Transcribe only the lines of the listing below from the one holding "-- ==== Sys2Proof/Laws/Decode.lean" through the one holding "off5 r n =>", inclusive, without any change.

#### Records for this task

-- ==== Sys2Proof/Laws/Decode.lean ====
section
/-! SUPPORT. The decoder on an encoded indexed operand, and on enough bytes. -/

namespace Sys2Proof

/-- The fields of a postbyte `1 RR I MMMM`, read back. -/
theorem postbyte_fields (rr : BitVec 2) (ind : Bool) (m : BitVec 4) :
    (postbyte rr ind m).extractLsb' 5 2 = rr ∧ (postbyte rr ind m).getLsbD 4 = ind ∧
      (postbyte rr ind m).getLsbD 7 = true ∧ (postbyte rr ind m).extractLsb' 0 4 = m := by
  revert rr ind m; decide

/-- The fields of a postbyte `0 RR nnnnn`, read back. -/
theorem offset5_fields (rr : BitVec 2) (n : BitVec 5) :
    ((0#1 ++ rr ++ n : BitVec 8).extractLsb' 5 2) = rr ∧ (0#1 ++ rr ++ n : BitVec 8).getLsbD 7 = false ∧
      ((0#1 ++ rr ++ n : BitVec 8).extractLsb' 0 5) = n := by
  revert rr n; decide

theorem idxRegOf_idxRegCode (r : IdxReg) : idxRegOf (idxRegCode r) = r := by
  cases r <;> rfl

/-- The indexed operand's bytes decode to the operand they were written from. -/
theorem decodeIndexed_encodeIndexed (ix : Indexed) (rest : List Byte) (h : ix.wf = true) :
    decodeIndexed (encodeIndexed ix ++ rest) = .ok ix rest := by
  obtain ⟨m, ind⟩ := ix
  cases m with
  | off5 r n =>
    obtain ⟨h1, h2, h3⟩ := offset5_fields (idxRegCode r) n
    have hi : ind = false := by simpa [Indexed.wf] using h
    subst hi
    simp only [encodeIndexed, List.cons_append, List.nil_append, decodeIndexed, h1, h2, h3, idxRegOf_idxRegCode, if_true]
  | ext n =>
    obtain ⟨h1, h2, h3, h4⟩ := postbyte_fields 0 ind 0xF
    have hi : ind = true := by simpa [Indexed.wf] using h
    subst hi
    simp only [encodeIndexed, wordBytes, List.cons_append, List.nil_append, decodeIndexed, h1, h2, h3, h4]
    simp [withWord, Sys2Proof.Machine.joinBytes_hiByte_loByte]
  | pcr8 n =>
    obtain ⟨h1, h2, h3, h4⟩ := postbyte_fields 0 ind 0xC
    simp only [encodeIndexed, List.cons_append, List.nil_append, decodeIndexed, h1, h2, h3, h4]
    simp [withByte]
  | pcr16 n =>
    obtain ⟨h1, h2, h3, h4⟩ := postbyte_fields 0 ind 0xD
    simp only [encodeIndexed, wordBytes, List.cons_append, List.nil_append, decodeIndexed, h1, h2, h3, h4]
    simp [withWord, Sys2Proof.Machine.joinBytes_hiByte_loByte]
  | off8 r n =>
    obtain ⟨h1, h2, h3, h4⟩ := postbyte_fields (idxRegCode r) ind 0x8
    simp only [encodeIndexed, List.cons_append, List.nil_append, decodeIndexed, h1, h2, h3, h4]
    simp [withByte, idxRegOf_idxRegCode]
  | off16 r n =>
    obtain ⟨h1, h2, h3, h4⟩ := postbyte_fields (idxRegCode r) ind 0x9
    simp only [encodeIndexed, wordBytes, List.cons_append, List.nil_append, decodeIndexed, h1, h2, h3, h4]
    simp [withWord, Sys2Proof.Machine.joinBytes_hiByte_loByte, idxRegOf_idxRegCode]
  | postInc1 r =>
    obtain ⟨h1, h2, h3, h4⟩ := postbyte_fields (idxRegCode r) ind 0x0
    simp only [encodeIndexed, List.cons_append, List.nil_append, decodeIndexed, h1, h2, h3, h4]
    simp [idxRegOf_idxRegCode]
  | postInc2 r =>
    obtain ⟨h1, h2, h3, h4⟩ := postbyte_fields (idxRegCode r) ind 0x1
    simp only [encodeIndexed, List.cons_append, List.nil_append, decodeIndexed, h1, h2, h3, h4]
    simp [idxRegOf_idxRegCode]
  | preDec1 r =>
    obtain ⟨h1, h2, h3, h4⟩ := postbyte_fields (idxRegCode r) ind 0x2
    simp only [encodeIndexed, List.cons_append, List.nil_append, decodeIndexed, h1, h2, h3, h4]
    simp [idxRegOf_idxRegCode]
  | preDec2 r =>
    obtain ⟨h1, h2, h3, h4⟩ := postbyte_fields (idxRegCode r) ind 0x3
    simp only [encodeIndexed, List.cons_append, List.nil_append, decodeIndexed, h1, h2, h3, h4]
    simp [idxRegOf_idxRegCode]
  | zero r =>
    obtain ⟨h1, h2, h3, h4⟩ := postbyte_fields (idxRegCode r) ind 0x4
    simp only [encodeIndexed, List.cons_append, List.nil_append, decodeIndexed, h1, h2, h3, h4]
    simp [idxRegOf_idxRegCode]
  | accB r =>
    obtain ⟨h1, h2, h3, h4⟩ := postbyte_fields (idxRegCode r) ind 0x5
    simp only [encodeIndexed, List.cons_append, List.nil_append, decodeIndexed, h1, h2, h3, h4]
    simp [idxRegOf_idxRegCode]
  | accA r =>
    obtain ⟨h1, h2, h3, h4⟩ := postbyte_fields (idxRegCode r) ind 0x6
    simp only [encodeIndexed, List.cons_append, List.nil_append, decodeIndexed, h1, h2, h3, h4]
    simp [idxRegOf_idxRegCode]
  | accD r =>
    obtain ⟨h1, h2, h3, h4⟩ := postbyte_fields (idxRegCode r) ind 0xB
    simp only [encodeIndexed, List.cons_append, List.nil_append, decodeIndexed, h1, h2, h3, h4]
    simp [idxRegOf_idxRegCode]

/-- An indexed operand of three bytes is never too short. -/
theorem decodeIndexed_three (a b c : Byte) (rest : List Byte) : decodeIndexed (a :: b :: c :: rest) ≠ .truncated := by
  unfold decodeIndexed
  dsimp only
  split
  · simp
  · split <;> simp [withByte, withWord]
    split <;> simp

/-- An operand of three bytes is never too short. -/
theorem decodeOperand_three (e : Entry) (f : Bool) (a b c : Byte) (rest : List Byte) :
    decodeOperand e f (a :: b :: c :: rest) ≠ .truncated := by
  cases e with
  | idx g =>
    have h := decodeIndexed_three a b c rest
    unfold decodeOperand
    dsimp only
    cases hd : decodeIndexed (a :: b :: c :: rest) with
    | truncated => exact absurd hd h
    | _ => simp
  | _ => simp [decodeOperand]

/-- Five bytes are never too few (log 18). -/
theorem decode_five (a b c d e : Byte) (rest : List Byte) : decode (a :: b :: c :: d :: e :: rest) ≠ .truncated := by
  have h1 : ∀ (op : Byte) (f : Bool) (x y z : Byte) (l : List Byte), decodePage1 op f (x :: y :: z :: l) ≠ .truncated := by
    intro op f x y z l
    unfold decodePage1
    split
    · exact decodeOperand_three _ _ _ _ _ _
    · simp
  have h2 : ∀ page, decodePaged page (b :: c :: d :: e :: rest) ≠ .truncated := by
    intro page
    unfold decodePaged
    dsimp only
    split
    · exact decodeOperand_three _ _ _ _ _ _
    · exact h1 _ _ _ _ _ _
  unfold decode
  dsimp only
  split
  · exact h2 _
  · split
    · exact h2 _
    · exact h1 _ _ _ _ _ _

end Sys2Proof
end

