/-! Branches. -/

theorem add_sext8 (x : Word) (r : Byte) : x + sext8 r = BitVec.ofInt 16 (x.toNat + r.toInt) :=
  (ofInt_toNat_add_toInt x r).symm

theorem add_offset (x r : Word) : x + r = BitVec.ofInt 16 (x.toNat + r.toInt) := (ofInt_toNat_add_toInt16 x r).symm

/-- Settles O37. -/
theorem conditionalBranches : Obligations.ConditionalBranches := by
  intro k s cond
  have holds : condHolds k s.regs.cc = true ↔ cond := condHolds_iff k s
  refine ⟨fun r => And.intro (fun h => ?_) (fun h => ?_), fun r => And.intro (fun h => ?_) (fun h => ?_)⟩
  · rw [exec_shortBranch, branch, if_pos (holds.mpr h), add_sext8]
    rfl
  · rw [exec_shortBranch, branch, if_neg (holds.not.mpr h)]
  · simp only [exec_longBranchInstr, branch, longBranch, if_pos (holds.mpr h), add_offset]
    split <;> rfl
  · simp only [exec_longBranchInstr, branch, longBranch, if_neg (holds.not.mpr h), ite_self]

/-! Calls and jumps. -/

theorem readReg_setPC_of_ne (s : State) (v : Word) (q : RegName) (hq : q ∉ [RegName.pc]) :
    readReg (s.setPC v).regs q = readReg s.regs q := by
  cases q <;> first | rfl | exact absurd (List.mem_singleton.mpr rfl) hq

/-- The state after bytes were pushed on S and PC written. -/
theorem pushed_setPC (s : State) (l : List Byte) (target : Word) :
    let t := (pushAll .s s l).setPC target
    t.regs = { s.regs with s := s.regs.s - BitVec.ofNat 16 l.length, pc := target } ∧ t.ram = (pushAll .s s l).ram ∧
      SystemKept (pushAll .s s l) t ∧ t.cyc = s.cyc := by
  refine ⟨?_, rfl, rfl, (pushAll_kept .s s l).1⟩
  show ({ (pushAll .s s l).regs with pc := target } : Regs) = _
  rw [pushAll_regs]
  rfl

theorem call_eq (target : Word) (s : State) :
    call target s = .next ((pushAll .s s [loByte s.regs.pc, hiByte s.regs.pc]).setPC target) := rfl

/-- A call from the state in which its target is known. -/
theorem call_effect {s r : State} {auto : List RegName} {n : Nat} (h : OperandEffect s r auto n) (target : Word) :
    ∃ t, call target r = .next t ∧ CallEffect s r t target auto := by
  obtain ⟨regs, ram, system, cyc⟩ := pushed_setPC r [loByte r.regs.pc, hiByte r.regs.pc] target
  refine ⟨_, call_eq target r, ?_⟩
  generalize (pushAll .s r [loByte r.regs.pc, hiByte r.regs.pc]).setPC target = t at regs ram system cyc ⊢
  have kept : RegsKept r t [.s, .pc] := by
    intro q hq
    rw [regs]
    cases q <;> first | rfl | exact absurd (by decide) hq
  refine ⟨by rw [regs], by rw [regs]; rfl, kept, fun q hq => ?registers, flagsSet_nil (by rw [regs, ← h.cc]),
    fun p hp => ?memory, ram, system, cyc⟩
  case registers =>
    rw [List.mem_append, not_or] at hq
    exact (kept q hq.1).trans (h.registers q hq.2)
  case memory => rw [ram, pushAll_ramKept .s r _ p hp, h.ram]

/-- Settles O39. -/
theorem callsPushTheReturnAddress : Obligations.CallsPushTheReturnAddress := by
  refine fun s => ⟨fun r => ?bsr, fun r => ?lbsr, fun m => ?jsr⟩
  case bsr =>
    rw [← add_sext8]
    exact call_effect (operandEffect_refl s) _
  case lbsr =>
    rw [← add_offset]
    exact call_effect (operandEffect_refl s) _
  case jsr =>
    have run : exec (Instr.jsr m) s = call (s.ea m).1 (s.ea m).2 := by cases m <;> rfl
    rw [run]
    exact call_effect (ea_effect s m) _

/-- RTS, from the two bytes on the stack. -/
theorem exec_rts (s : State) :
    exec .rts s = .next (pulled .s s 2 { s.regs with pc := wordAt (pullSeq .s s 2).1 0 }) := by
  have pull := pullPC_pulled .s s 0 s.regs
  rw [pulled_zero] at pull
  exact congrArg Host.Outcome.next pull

########
#### Records for this task

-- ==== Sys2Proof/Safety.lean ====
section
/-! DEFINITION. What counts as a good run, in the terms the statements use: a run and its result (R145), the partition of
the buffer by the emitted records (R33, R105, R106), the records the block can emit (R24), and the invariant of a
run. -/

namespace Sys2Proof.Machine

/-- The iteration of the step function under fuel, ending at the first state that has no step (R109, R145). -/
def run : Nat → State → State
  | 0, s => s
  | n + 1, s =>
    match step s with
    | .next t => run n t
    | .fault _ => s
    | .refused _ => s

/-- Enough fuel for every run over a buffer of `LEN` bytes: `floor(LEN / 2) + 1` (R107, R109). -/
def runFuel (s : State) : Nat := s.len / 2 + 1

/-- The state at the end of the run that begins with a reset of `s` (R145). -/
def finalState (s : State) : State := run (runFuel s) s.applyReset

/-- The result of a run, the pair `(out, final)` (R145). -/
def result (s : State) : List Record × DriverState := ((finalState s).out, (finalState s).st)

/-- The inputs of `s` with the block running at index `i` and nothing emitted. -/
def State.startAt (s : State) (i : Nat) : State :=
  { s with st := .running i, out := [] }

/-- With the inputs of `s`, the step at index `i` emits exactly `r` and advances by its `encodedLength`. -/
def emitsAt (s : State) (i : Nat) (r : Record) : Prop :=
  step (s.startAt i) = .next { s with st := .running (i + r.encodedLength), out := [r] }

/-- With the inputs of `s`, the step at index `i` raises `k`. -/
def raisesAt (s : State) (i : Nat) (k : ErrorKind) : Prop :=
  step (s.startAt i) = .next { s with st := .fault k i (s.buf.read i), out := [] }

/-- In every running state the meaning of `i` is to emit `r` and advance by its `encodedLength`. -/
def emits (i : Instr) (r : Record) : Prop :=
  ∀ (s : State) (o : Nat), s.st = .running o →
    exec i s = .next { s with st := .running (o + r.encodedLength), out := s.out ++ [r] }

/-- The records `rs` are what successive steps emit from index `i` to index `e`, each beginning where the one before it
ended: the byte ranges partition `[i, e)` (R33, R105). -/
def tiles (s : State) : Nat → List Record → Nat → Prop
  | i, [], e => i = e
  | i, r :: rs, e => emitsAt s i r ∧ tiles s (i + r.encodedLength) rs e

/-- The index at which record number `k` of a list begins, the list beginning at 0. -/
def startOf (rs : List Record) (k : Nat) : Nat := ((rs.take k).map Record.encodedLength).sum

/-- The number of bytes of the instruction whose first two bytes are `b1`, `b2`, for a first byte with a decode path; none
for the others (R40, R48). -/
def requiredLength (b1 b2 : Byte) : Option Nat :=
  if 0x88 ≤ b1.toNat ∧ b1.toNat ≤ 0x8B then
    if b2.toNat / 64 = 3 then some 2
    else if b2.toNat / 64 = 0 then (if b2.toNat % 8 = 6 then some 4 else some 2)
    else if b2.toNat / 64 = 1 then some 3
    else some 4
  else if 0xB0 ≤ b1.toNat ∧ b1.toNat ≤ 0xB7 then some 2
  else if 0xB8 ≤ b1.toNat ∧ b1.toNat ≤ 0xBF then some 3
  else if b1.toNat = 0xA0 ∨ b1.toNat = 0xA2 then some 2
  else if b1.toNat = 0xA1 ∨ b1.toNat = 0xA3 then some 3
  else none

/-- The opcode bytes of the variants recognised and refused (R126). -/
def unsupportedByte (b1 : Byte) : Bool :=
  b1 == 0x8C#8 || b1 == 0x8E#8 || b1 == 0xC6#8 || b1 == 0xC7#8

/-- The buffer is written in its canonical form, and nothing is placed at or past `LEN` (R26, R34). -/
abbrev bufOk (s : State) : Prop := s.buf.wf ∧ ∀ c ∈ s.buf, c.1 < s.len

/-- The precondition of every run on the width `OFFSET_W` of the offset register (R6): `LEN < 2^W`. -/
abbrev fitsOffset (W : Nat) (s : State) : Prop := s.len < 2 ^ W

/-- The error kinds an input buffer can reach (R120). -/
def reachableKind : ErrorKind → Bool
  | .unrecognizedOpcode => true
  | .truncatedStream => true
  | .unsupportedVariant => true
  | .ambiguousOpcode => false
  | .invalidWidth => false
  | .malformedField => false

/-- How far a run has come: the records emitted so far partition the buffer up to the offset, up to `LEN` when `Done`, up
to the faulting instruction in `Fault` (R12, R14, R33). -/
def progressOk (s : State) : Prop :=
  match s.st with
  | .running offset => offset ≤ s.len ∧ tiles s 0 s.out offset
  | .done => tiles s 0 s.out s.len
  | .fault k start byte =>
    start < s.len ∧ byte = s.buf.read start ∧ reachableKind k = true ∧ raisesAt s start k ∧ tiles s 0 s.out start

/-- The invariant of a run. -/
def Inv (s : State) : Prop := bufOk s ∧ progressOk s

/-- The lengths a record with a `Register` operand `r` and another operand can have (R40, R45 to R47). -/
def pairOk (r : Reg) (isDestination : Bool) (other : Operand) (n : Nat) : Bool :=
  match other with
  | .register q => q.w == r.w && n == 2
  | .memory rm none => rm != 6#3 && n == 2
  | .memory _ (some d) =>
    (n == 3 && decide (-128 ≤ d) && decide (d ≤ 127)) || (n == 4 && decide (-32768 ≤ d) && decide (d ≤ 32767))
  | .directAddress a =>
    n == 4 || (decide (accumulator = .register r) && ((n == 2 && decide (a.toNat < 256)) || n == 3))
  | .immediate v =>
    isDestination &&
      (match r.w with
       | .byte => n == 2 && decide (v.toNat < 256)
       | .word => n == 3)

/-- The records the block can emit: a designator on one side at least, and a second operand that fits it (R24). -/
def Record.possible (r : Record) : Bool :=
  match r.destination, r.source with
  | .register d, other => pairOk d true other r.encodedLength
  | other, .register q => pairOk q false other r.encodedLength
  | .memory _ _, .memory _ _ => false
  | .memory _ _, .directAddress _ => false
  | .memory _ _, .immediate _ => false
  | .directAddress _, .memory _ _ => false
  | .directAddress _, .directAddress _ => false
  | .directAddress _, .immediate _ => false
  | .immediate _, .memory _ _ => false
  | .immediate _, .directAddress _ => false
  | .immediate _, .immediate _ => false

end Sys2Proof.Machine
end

########

# Problem solution
-- ==== Sys2Proof/Laws/Decode.lean ====
section
/-! SUPPORT. The decoder on an encoded indexed operand, and on enough bytes. -/

namespace Sys2Proof

/-- The fields of a postbyte `1 RR I MMMM`, read back. -/
theorem postbyte_fields (rr : BitVec 2) (ind : Bool) (m : BitVec 4) :
    (postbyte rr ind m).extractLsb' 5 2 = rr ∧ (postbyte rr ind m).getLsbD 4 = ind ∧
      (postbyte rr ind m).getLsbD 7 = true ∧ (postbyte rr ind m).extractLsb' 0 4 = m := by
  revert rr ind m; decide

/-- The fields of a postbyte `0 RR nnnnn`, read back. -/
theorem offset5_fields (rr : BitVec 2) (n : BitVec 5) :
    ((0#1 ++ rr ++ n : BitVec 8).extractLsb' 5 2) = rr ∧ (0#1 ++ rr ++ n : BitVec 8).getLsbD 7 = false ∧
      ((0#1 ++ rr ++ n : BitVec 8).extractLsb' 0 5) = n := by
  revert rr n; decide

theorem idxRegOf_idxRegCode (r : IdxReg) : idxRegOf (idxRegCode r) = r := by
  cases r <;> rfl

/-- The indexed operand's bytes decode to the operand they were written from. -/
theorem decodeIndexed_encodeIndexed (ix : Indexed) (rest : List Byte) (h : ix.wf = true) :
    decodeIndexed (encodeIndexed ix ++ rest) = .ok ix rest := by
  obtain ⟨m, ind⟩ := ix
  cases m with
  | off5 r n =>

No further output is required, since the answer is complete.